/---
/-! ST: spec/01 R23, 05 R160, 09 R271, 15 R401 -/
/-- Registers of ST, part 1 (spec/01 R23, 05 R160, 09 R271, 15 R401). -/
def blkST_0 : List RegD :=
  [⟨0, [⟨0, 1, .rw, 0, .core⟩,
    ⟨1, 1, .ro, 0, .core⟩,
    ⟨2, 1, .rw1c, 0, .core⟩,
    ⟨3, 1, .rw1c, 0, .core⟩]⟩,
   ⟨4, [⟨0, 16, .rw, 0, .core⟩]⟩,
   ⟨8, [⟨0, 16, .ro, 0, .core⟩]⟩,
   ⟨0xc, [⟨0, 1, .ro, 0, .core⟩,
    ⟨1, 1, .ro, 0, .core⟩,
    ⟨8, 6, .ro, 0, .core⟩]⟩,
   ⟨0x40, [⟨0, 1, .rw1c, 0, .core⟩,
    ⟨1, 1, .ro, 0, .core⟩,
    ⟨2, 1, .rw, 0, .core⟩,
    ⟨16, 16, .ro, 0, .core⟩]⟩,
   ⟨0x44, [⟨0, 32, .ro, 0, .core⟩]⟩,
   ⟨0x48, [⟨0, 20, .ro, 0, .core⟩]⟩,
   ⟨0x4c, [⟨0, 9, .ro, 0, .core⟩,
    ⟨9, 6, .ro, 0, .core⟩,
    ⟨15, 3, .ro, 0, .core⟩,
    ⟨18, 3, .ro, 0, .core⟩,
    ⟨21, 3, .ro, 0, .core⟩,
    ⟨24, 1, .ro, 0, .core⟩,
    ⟨25, 1, .ro, 0, .core⟩,
    ⟨26, 1, .ro, 0, .core⟩]⟩,
   ⟨0x60, [⟨0, 8, .rw, 0x14, .cat⟩,
    ⟨8, 4, .rw, 4, .cat⟩,
    ⟨12, 10, .rw, 0xc0, .cat⟩,
    ⟨22, 6, .rw, 0x10, .cat⟩]⟩,
   ⟨0x64, [⟨0, 1, .rw1c, 0, .core⟩,
    ⟨1, 1, .rw1c, 0, .core⟩,
    ⟨2, 1, .rw1c, 0, .core⟩,
    ⟨3, 1, .rw1c, 0, .core⟩,
    ⟨4, 1, .rw1c, 0, .core⟩,
    ⟨5, 1, .rw1c, 0, .core⟩,
    ⟨6, 1, .rw1c, 0, .core⟩,
    ⟨7, 1, .rw1c, 0, .core⟩,
    ⟨8, 3, .ro, 0, .core⟩,
    ⟨11, 6, .ro, 0, .core⟩]⟩,
   ⟨0x68, [⟨0, 7, .rw, 0, .core⟩]⟩,
   ⟨0x6c, [⟨0, 16, .rw, 0, .core⟩,
    ⟨16, 16, .rw, 0, .core⟩]⟩]
/-- Block ST (spec/01 R23, 05 R160, 09 R271, 15 R401). -/
def blkST : Blk := ⟨0x180000, 0x1000, 16, blkST_0⟩

/-! CP: spec/03 R89, 06 R179, 15 R401 -/
/-- Registers of CP, part 1 (spec/03 R89, 06 R179, 15 R401). -/
def blkCP_0 : List RegD :=
  [⟨0, [⟨0, 16, .rw, 0, .cat⟩,
    ⟨16, 8, .rw, 0x10, .cat⟩]⟩,
   ⟨4, [⟨0, 1, .rw1c, 0, .core⟩,
    ⟨1, 1, .rw1c, 0, .core⟩,
    ⟨2, 1, .rw1c, 0, .core⟩,
    ⟨3, 1, .rw1c, 0, .core⟩,
    ⟨4, 1, .rw1c, 0, .core⟩,
    ⟨5, 1, .rw1c, 0, .core⟩,
    ⟨6, 1, .rw1c, 0, .core⟩,
    ⟨7, 3, .ro, 0, .core⟩,
    ⟨16, 8, .ro, 0, .core⟩]⟩,
   ⟨8, [⟨0, 6, .rw, 0, .core⟩]⟩,
   ⟨0xc, [⟨0, 17, .ro, 0x10000, .core⟩]⟩,
   ⟨0x10, [⟨0, 16, .rw, 0, .core⟩,
    ⟨16, 16, .rw, 0, .core⟩]⟩,
   ⟨0x14, [⟨0, 18, .rw, 0x2000, .cat⟩]⟩,
   ⟨0x18, [⟨0, 18, .ro, 0x3f000, .core⟩,
    ⟨18, 1, .rw1c, 0, .core⟩]⟩,
   ⟨0x1c, [⟨0, 16, .rw, 0x3e8, .cat⟩]⟩,
   ⟨0x20, [⟨0, 1, .rw1c, 0, .core⟩,
    ⟨1, 1, .rw1c, 0, .core⟩,
    ⟨2, 1, .rw1c, 0, .core⟩,
    ⟨3, 2, .ro, 0, .core⟩]⟩,
   ⟨0x24, [⟨0, 2, .rw, 0, .core⟩]⟩,
   ⟨0x28, [⟨0, 6, .ro, 0, .core⟩,
    ⟨6, 9, .ro, 0, .core⟩,
    ⟨15, 2, .ro, 0, .core⟩,
    ⟨17, 1, .ro, 0, .core⟩]⟩,
   ⟨0x2c, [⟨0, 32, .ro, 0, .core⟩]⟩]
/-- Registers of CP, part 2 (spec/03 R89, 06 R179, 15 R401). -/
def blkCP_1 : List RegD :=
  [⟨0x30, [⟨0, 13, .ro, 0x1000, .core⟩,
    ⟨16, 13, .ro, 0x1000, .core⟩]⟩,
   ⟨0x34, [⟨0, 13, .ro, 0x1000, .core⟩,
    ⟨16, 13, .ro, 0x1000, .core⟩]⟩,
   ⟨0x38, [⟨0, 13, .ro, 0x1000, .core⟩,
    ⟨16, 13, .ro, 0x1000, .core⟩]⟩,
   ⟨0x3c, [⟨0, 13, .ro, 0x1000, .core⟩,
    ⟨16, 13, .ro, 0x1000, .core⟩]⟩,
   ⟨0x40, [⟨0, 13, .ro, 0x1000, .core⟩,
    ⟨16, 13, .ro, 0x1000, .core⟩]⟩,
   ⟨0x44, [⟨0, 13, .ro, 0x1000, .core⟩,
    ⟨16, 13, .ro, 0x1000, .core⟩]⟩,
   ⟨0x48, [⟨0, 13, .ro, 0x1000, .core⟩,
    ⟨16, 13, .ro, 0x1000, .core⟩]⟩,
   ⟨0x4c, [⟨0, 13, .ro, 0x1000, .core⟩,
    ⟨16, 13, .ro, 0x1000, .core⟩]⟩,
   ⟨0x50, [⟨0, 18, .ro, 0, .core⟩]⟩,
   ⟨0x54, [⟨0, 32, .ro, 0, .core⟩]⟩,
   ⟨0x58, [⟨0, 32, .rw, 0, .core⟩]⟩,
   ⟨0x5c, [⟨0, 32, .rw, 0, .core⟩]⟩]
/-- Block CP (spec/03 R89, 06 R179, 15 R401). -/
def blkCP : Blk := ⟨0x1c0000, 0x4000, 4, blkCP_0 ++ blkCP_1⟩

/-! DS: spec/04 R131 -/
/-- Registers of DS, part 1 (spec/04 R131). -/
def blkDS_0 : List RegD :=
  [⟨0, [⟨0, 1, .rw, 0, .core⟩,
    ⟨1, 1, .ro, 0, .core⟩,
    ⟨2, 1, .rw1c, 0, .core⟩,
    ⟨3, 1, .rw1c, 0, .core⟩]⟩,
   ⟨4, [⟨0, 14, .rw, 0x64, .cat⟩,
    ⟨14, 1, .wo, 0, .core⟩,
    ⟨16, 8, .rw, 0x10, .cat⟩]⟩,
   ⟨8, [⟨0, 1, .rw1c, 0, .core⟩,
    ⟨1, 1, .rw1c, 0, .core⟩,
    ⟨2, 1, .rw1c, 0, .core⟩,
    ⟨3, 1, .rw1c, 0, .core⟩,
    ⟨4, 1, .rw1c, 0, .core⟩,
    ⟨5, 1, .rw1c, 0, .core⟩,
    ⟨6, 1, .rw1c, 0, .core⟩,
    ⟨7, 1, .rw1c, 0, .core⟩,
    ⟨8, 1, .rw1c, 0, .core⟩,
    ⟨9, 1, .rw1c, 0, .core⟩,
    ⟨10, 1, .rw1c, 0, .core⟩,
    ⟨11, 4, .ro, 0, .core⟩,
    ⟨16, 8, .ro, 0, .core⟩]⟩,
   ⟨0xc, [⟨0, 10, .rw, 0, .core⟩]⟩,
   ⟨0x10, [⟨0, 1, .rw1s, 0, .core⟩,
    ⟨1, 2, .rw, 0, .core⟩,
    ⟨3, 8, .rw, 0, .core⟩,
    ⟨11, 6, .rw, 0, .core⟩]⟩,
   ⟨0x14, [⟨0, 15, .ro, 0, .core⟩,
    ⟨15, 1, .ro, 0, .core⟩,
    ⟨16, 16, .ro, 0, .core⟩]⟩,
   ⟨0x18, [⟨0, 15, .ro, 0, .core⟩,
    ⟨16, 8, .ro, 0, .core⟩]⟩,
   ⟨0x1c, [⟨0, 9, .ro, 0, .core⟩,
    ⟨9, 9, .ro, 0, .core⟩]⟩,
   ⟨0x20, [⟨0, 10, .ro, 0, .core⟩,
    ⟨10, 4, .ro, 0, .core⟩,
    ⟨14, 1, .ro, 0, .core⟩]⟩,
   ⟨0x24, [⟨0, 16, .rw, 0, .core⟩,
    ⟨16, 16, .rw, 0, .core⟩]⟩]
/-- Block DS (spec/04 R131). -/
def blkDS : Blk := ⟨0x200000, 0x1000, 16, blkDS_0⟩

/-! SCH: spec/06 R178 -/
/-- Registers of SCH, part 1 (spec/06 R178). -/
def blkSCH_0 : List RegD :=
  [⟨0, [⟨0, 20, .rw, 0, .cat⟩,
    ⟨20, 1, .rw, 0, .cat⟩,
    ⟨21, 1, .rw, 1, .cat⟩]⟩,
   ⟨4, [⟨0, 24, .rw, 0x4000, .cat⟩]⟩,
   ⟨8, [⟨0, 1, .rw, 0, .cat⟩,
    ⟨1, 1, .ro, 0, .cat⟩,
    ⟨2, 1, .rw1s, 0, .core⟩,
    ⟨8, 6, .ro, 0, .core⟩]⟩]
/-- Block SCH (spec/06 R178). -/
def blkSCH : Blk := ⟨0x240000, 0x400, 64, blkSCH_0⟩

/-- The register map (R388). -/
def regMap : List Blk :=
  [blkTOP, blkFWKHASH, blkLCKHASH, blkMEAS, blkDEVIDENT, blkSCRATCH, blkFREQERR, blkRAILV, blkTEMP, blkSEC, blkPRIN, blkFLT, blkACTIVE, blkERRMASK, blkINJ, blkPRS] ++
  [blkPAIR, blkTLY, blkLD, blkDMV, blkTMR, blkTEN, blkBOUND, blkCLOSTR, blkNOC, blkSLT, blkPU, blkST, blkCP, blkDS, blkSCH]

/-- The registers in the map. -/
def regCount (m : List Blk) : Nat := m.foldl (fun n b => n + b.count * b.regs.length) 0

/-- The index and the offset within one copy of a block that `off` lies at. -/
def Blk.locate (b : Blk) (off : Nat) : Option (Nat × Nat) :=
  if off < b.base then none
  else if b.stride = 0 then some (0, off - b.base)
  else
    let i := (off - b.base) / b.stride
    if i < b.count then some (i, (off - b.base) % b.stride) else none

/-- The register of a block at `off`, if there is one. -/
def Blk.find (b : Blk) (off : Nat) : Option RegD :=
  match b.locate off with
  | none => none
  | some (_, r) => b.regs.find? (fun d => d.off == r)

/-- The register at a BAR0 offset (R388, R389). -/
def findReg (off : Nat) : Option RegD := regMap.findSome? (fun b => b.find off)

/-- The descriptor of the field with a key. -/
def findFld (key : Nat) : Option FldD :=
  match findReg (key / 32) with
  | none => none
  | some r => r.flds.find? (fun f => f.lsb == key % 32)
\---
- _WHAT IS REQUIRED_: Lines containing the word "locate": say how many there are in the material, with no other text.

- _ANSWER BOX_: 2